This is the sixth in a series of Forum interviews with PRF’s eight new science advisors for 2014-2015.
M. Catherine Bushnell, PhD, is scientific director of the National Center for Complementary and Integrative Health (previously known as the National Center for Complementary and Alternative Medicine, or NCCAM) at the US National Institutes of Health (NIH), where she oversees a program on the brain’s role in perceiving, modifying, and managing pain. Prior to her appointment at the NIH in 2012, Bushnell was the Harold Griffith Professor of Anesthesia at McGill University in Montreal, Canada. Her research interests include forebrain mechanisms of pain processing, psychological modulation of pain, and neural alterations in chronic pain patients. Her current clinical studies use sensory and physiological testing, and functional MRI and TMS, to explore mechanisms of non-pharmacological modulation of pain in healthy volunteers and chronic pain patients, mechanisms underlying reduced pain perception in yoga practitioners, and neural mechanisms underlying emotional touch. Her lab is also evaluating the effects of environmental factors on brain anatomy and neurotransmission in nociceptive models. Bushnell spoke with Neil Andrews, PRF executive editor, by telephone to discuss how her interest in experimental psychology led to a career in pain research, her current projects, and future challenges for pain research. Below is an edited transcript of their conversation.
How did you become interested in studying pain?
I studied psychology as an undergraduate at the University of Maryland and took a job in a laboratory cleaning rat cages on the weekends. I became very interested in animal behavior, so I went to graduate school in an animal behavior program at American University. At that time, American University had a very strong operant conditioning program led by Charlie Ferster. It was Ferster, along with B.F. Skinner, who wrote the bible of operant conditioning, which at that time was a hot thing in psychology.
As I was studying animal behavior, I kept thinking of the “black box” of the brain. Neuroscience didn’t even exist at the time; there was only experimental psychology, from which many neuroscientists would emerge. It was interesting to understand the environmental factors that led to certain behaviors, but I wanted to understand the underlying neural mechanisms. I was fortunate because, toward the end of graduate school when I was writing my thesis, the NIH was looking for someone to train monkeys, and I said I would do it—this was in Ron Dubner’s pain lab at the National Institute of Dental Research. At the NIH, I was exposed to neurophysiological work, and then I did a post-doc at the National Eye Institute with Mickey Goldberg, a neurologist. We did electrophysiology in awake behaving monkeys to study visual attention mechanisms. So I was able to learn neurophysiology and combine it with my expertise in animal behavior.

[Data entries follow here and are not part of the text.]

-- ==== Sys2Proof/Config.lean ====
section
/-! DEFINITION. What is fixed when the block is built: the source's constants (00_scope.md R2), the named parameters (R3) as one plain record `Build`, the opaque values of the parameters the spec leaves OPEN, and the opaque free values behind the device's and the timing service's answers. -/

namespace Sys2Proof

/-- PACE_MODE (10_state.md R24). -/
inductive PaceMode where
  | deterministic
  | production
  deriving DecidableEq, Repr, Inhabited

/-- The two PRN sequences of the system (10_state.md R22). -/
inductive Prn where
  | zero
  | one
  deriving DecidableEq, Repr, Inhabited

/-- One entry of POWER_TABLE (10_state.md R23). -/
structure PowerEntry where
  dbm : Int
  cal : Byte
  deriving DecidableEq, Repr, Inhabited

/-- POWER_TABLE: a non-empty list of entries, lowest dBm first (10_state.md R23). -/
structure PowerTable where
  first : PowerEntry
  rest  : List PowerEntry
  deriving DecidableEq, Repr, Inhabited

/-- A run of readable host memory bytes, `base` to `base + size - 1`. -/
structure Region where
  base : Nat
  size : Nat
  deriving DecidableEq, Repr, Inhabited

namespace Config

/-! ### Fixed by the source (00_scope.md R2) -/

/-- FIFO_CAPACITY, in bytes. -/
def fifoCapacity : Nat := 64
/-- FRAME_BITS. -/
def frameBits : Nat := 30
/-- PREAMBLE `1110010`, its first bit the highest. -/
def preamble : BitVec 7 := 0b1110010#7
/-- POSTAMBLE `1011000`, its first bit the highest. -/
def postamble : BitVec 7 := 0b1011000#7
/-- DRAINED_STATUS. -/
def drainedStatus : Byte := 0x7F#8
/-- DET_DELAY_MS. -/
def detDelayMs : Nat := 1000
/-- PROD_INITIAL_RANGE, the half-open interval from `prodInitialLo` to `prodInitialHi`. -/
def prodInitialLo : Nat := 0
/-- Upper end of PROD_INITIAL_RANGE, not in it. -/
def prodInitialHi : Nat := 2000
/-- PROD_GAP_RANGE, the half-open interval from `prodGapLo` to `prodGapHi`. -/
def prodGapLo : Nat := 8000
/-- Upper end of PROD_GAP_RANGE, not in it. -/
def prodGapHi : Nat := 12000

/-! ### Parameters the spec leaves OPEN (00_scope.md R3): constants with no body -/

/-- PRN_ZERO; contents not in the source (D32). -/
opaque prnZero : Vector Byte 64
/-- PRN_ONE; contents not in the source (D32). -/
opaque prnOne : Vector Byte 64
/-- PACE_MODE of this build (D29). -/
opaque paceMode : PaceMode
/-- POWER_TABLE of this build (D33). -/
opaque powerTable : PowerTable
/-- POWER_DEFAULT_BYTE (D33). -/
opaque powerDefault : Byte
/-- POWER_RESET (D36). -/
opaque powerReset : Byte
/-- The host addresses for which MEM_OK holds (D17), as a list of regions. -/
opaque readable : List Region

/-! ### Free values (60_exceptions.md R105, R106; 70_reset_and_hazards.md R116) -/

/-- The status byte of the `n`-th draw that no listed answer decides: any of the 256 values (R105). -/
opaque freeStatus : Nat → Byte
/-- The raw number behind the `n`-th `Random` that no listed answer decides (R106). -/
opaque freeRandom : Nat → Nat
/-- Whether the timing service returns from delays when the block comes out of reset (R116). -/
opaque delayReturns : Bool

end Config

/-- The named parameters of 00_scope.md R3. Every state carries its own, so that a statement about all states is
one about all values of the parameters; no step writes them (10_state.md R22 to R24, R28; log 1). -/
structure Build where
  prnZero       : Vector Byte 64
  prnOne        : Vector Byte 64
  paceMode      : PaceMode
  refillQuantum : Nat
  oscMask       : Byte
  strobeIdle    : Byte
  strobeFlush   : Byte
  strobeStart   : Byte
  strobeNop     : Byte
  powerTable    : PowerTable
  powerDefault  : Byte
  powerReset    : Byte
  lenWidth      : Nat
  addrWidth     : Nat
  readable      : List Region
  deriving DecidableEq, Repr, Inhabited

/-- This build: the OPEN parameters opaque, the others at the defaults of 00_scope.md R3.
PRESUMED: the strobe codes and OSC_MASK are the spec's own defaults from general knowledge (93 Part 2; log 10). -/
def Build.default : Build where
  prnZero       := Config.prnZero
  prnOne        := Config.prnOne
  paceMode      := Config.paceMode
  refillQuantum := 1
  oscMask       := 0x80#8
  strobeIdle    := 0x36#8
  strobeFlush   := 0x3B#8
  strobeStart   := 0x35#8
  strobeNop     := 0x3D#8
  powerTable    := Config.powerTable
  powerDefault  := Config.powerDefault
  powerReset    := Config.powerReset
  lenWidth      := 16
  addrWidth     := 32
  readable      := Config.readable

end Sys2Proof
end

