/-- R67, R68, R69: the chip stream of a byte is 1920 bytes, the 64 bytes at burst k being the whole PRN sequence that frame bit
k selects. -/
def Obligations.ChipStreamIsThirtyWholeSequences : Prop :=
  ∀ (b : Build) (d : Byte), (chipStream b d).length = 1920 ∧
    ∀ k, k < 30 → ((chipStream b d).drop (64 * k)).take 64 =
      (if (frame d).getD k false then b.prnOne.toList else b.prnZero.toList)

/-! ### Power (43_pacer.md) -/

/-- R92, R93: SETPWR completes in one silent step that writes POWER and RESULT with the byte of the lookup and nothing else. The
gap case follows the spec's own reading (90_conflicts.md C2, D33; log 14) and claims nothing of the source's code. -/
def Obligations.SetPwrLooksUpCalibrationByte : Prop :=
  ∀ s : State, s.seq = some .setPwr → s.build.powerTable.wf = true →
    ∃ b : Byte, exec .setPwr s = .next { s with power := b, result := b.setWidth 30, busy := false, seq := none } ∧
      (∀ e, e ∈ s.build.powerTable.entries → e.dbm = s.lData.toInt → b = e.cal) ∧
      (∀ e, s.build.powerTable.entries.head? = some e → s.lData.toInt < e.dbm → b = e.cal) ∧
      (∀ e, s.build.powerTable.entries.getLast? = some e → e.dbm < s.lData.toInt → b = e.cal) ∧
      ((∀ e, e ∈ s.build.powerTable.entries → e.dbm ≠ s.lData.toInt) →
        (∃ e, e ∈ s.build.powerTable.entries ∧ e.dbm < s.lData.toInt) →
        (∃ e, e ∈ s.build.powerTable.entries ∧ s.lData.toInt < e.dbm) → b = s.build.powerDefault)

/-! ### Completion steps of the stream and pacer commands -/

/-- R83: BEGIN completes with its START_TX strobe where the length is at most 64, and else with the write event of the last
refill chunk. -/
def Obligations.BeginCompletesWithItsLastEvent : Prop :=
  (∀ s : State, s.seq = some (.beginTx .start) → s.lLen.toNat ≤ 64 →
    exec .beginTx s = .next { s with
      trace := s.trace ++ [.strobe s.build.strobeStart s.nextStatus], lastDev := s.nextStatus, devIn := s.devIn.tail,
      devDraws := if s.devIn.isEmpty then s.devDraws + 1 else s.devDraws, busy := false, seq := none }) ∧
  (∀ (s : State) (off n : Nat) (buf : List Byte), s.seq = some (.beginTx (.refill (.chunk off n n buf))) →
    buf.length = n →
    ∃ w r : Word, exec .beginTx s = .next { s with
      trace := s.trace ++ [.writeBuf buf], sessWritten := w, sessRemaining := r, busy := false, seq := none } ∧
      w.toNat = (s.sessWritten.toNat + n) % 2 ^ s.build.lenWidth % 2 ^ 32 ∧
      (n ≤ s.sessRemaining.toNat → s.sessRemaining.toNat < 2 ^ s.build.lenWidth → r.toNat = s.sessRemaining.toNat - n))

/-- R84: CONT completes with the write event of its last chunk; a zero length is one silent step that clears the counters. -/
def Obligations.ContCompletesWithItsLastWrite : Prop :=
  (∀ (s : State) (off n : Nat) (buf : List Byte), s.seq = some (.cont (.chunk off n n buf)) → buf.length = n →
    ∃ w r : Word, exec .cont s = .next { s with
      trace := s.trace ++ [.writeBuf buf], sessWritten := w, sessRemaining := r, busy := false, seq := none } ∧
      w.toNat = (s.sessWritten.toNat + n) % 2 ^ s.build.lenWidth % 2 ^ 32 ∧
      (n ≤ s.sessRemaining.toNat → s.sessRemaining.toNat < 2 ^ s.build.lenWidth → r.toNat = s.sessRemaining.toNat - n)) ∧
  (∀ s : State, s.seq = some (firstPoint 0 .cont) →
    exec .cont s = .next { s with sessWritten := 0#32, sessRemaining := 0#32, busy := false, seq := none })

/-- R85: CONTZ completes with the WriteZeros of its last chunk; a zero length is one silent step that clears the counters. -/
def Obligations.ContZCompletesWithItsLastWrite : Prop :=
  (∀ (s : State) (off n : Nat) (buf : List Byte), s.seq = some (.contZ (.chunk off n n buf)) →
    ∃ w r : Word, exec .contZ s = .next { s with
      trace := s.trace ++ [.writeZeros n], sessWritten := w, sessRemaining := r, busy := false, seq := none } ∧
      w.toNat = (s.sessWritten.toNat + n) % 2 ^ s.build.lenWidth % 2 ^ 32 ∧
      (n ≤ s.sessRemaining.toNat → s.sessRemaining.toNat < 2 ^ s.build.lenWidth → r.toNat = s.sessRemaining.toNat - n)) ∧
  (∀ s : State, s.seq = some (firstPoint 0 .contZ) →
    exec .contZ s = .next { s with sessWritten := 0#32, sessRemaining := 0#32, busy := false, seq := none })

/-- R86, R89, R91: END, TXBYTE and RAWTX complete with the IDLE strobe of their end, which sets PHASE to IDLE, and change
nothing else. -/
def Obligations.EndTxByteRawTxCompleteWithIdleStrobe : Prop :=
  ∀ (i : Instr) (s : State),
    (i = .endTx ∧ s.seq = some (.endTx .idle)) ∨ (i = .txByte ∧ s.seq = some (.txByte (.last .idle))) ∨
      (i = .rawTx ∧ s.seq = some (.rawTx (.close .idle))) →
    exec i s = .next { s with
      trace := s.trace ++ [.strobe s.build.strobeIdle s.nextStatus], lastDev := s.nextStatus, devIn := s.devIn.tail,
      devDraws := if s.devIn.isEmpty then s.devDraws + 1 else s.devDraws, phase := .idle, busy := false, seq := none }

/-- R90: TX completes with the Delay after its last byte, with the leading Delay where PRODUCTION has no byte to send, and with
one silent step where DETERMINISTIC has none. -/
def Obligations.TxCompletesWithItsLastDelay : Prop :=
  (∀ (s : State) (i ms : Nat), s.seq = some (.tx (.gapDelay i ms)) → s.lLen.toNat ≤ i + 1 → s.delayReturns = true →
    exec .tx s = .next { s with trace := s.trace ++ [.delay ms], busy := false, seq := none }) ∧
  (∀ (s : State) (r0 : Nat), s.seq = some (.tx (.leadDelay r0)) → s.lLen.toNat = 0 → s.delayReturns = true →
    exec .tx s = .next { s with trace := s.trace ++ [.delay r0], busy := false, seq := none }) ∧
  (∀ s : State, s.seq = some (firstPoint 0 .tx) → s.lLen.toNat = 0 → s.build.paceMode = .deterministic →
    exec .tx s = .next { s with busy := false, seq := none })

/-! ### Runs of whole commands under a listed device script -/

/-- R77, R83: BEGIN of at most 64 readable bytes, on a device that answers some polls not idle, then idle: the whole trace,
the counters and the phase, in as many steps as there are events. -/
def Obligations.BeginOfOneChunkRuns : Prop :=
  ∀ (s : State) (pre rest : List Byte) (idleSt f g : Byte),
    s.inputs = [] → s.seq = some (firstPoint s.lLen.toNat .beginTx) → s.lLen.toNat ≤ 64 →
    s.lLen.toNat < 2 ^ s.build.lenWidth → bufferReadable s.lAddr.toNat s.lLen.toNat s →
    (∀ x, x ∈ pre → x.extractLsb' 4 4 ≠ 0#4) → idleSt.extractLsb' 4 4 = 0#4 →
    s.devIn = pre ++ idleSt :: f :: g :: rest →
    ∃ t, runN (pre.length + s.lLen.toNat + 4) s = .next t ∧
      t.trace = s.trace ++ pre.map (.strobe s.build.strobeNop) ++
        [.strobe s.build.strobeNop idleSt, .strobe s.build.strobeFlush f] ++
        (List.range s.lLen.toNat).map (fun j => .memRead (s.lAddr.toNat + j) (Memory.read s.mem (s.lAddr.toNat + j))) ++
        [.writeBuf (sourceBytes s), .strobe s.build.strobeStart g] ∧
      t.busy = false ∧ t.fault = s.fault ∧ t.seq = none ∧ t.phase = .initialFill ∧ t.lastDev = g ∧ t.devIn = rest ∧
      t.sessWritten = s.lLen ∧ t.sessRemaining = 0#32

After I finished my post-doc, I went back to Ron Dubner’s pain lab and worked there as a staff scientist for five years. Then I moved with my husband, who was also working in the lab, to the University of Montreal. When I went to Montreal, I started doing human studies in addition to animal work. When brain imaging came along, the Montreal Neurological Institute, where I was an adjunct professor, was in the forefront of that area of research, and I had the opportunity to do the first brain imaging study of pain. I went on to do many brain imaging and psychophysics studies in humans, and now I’ve come full circle by combining human brain imaging with rodent imaging and behavioral studies.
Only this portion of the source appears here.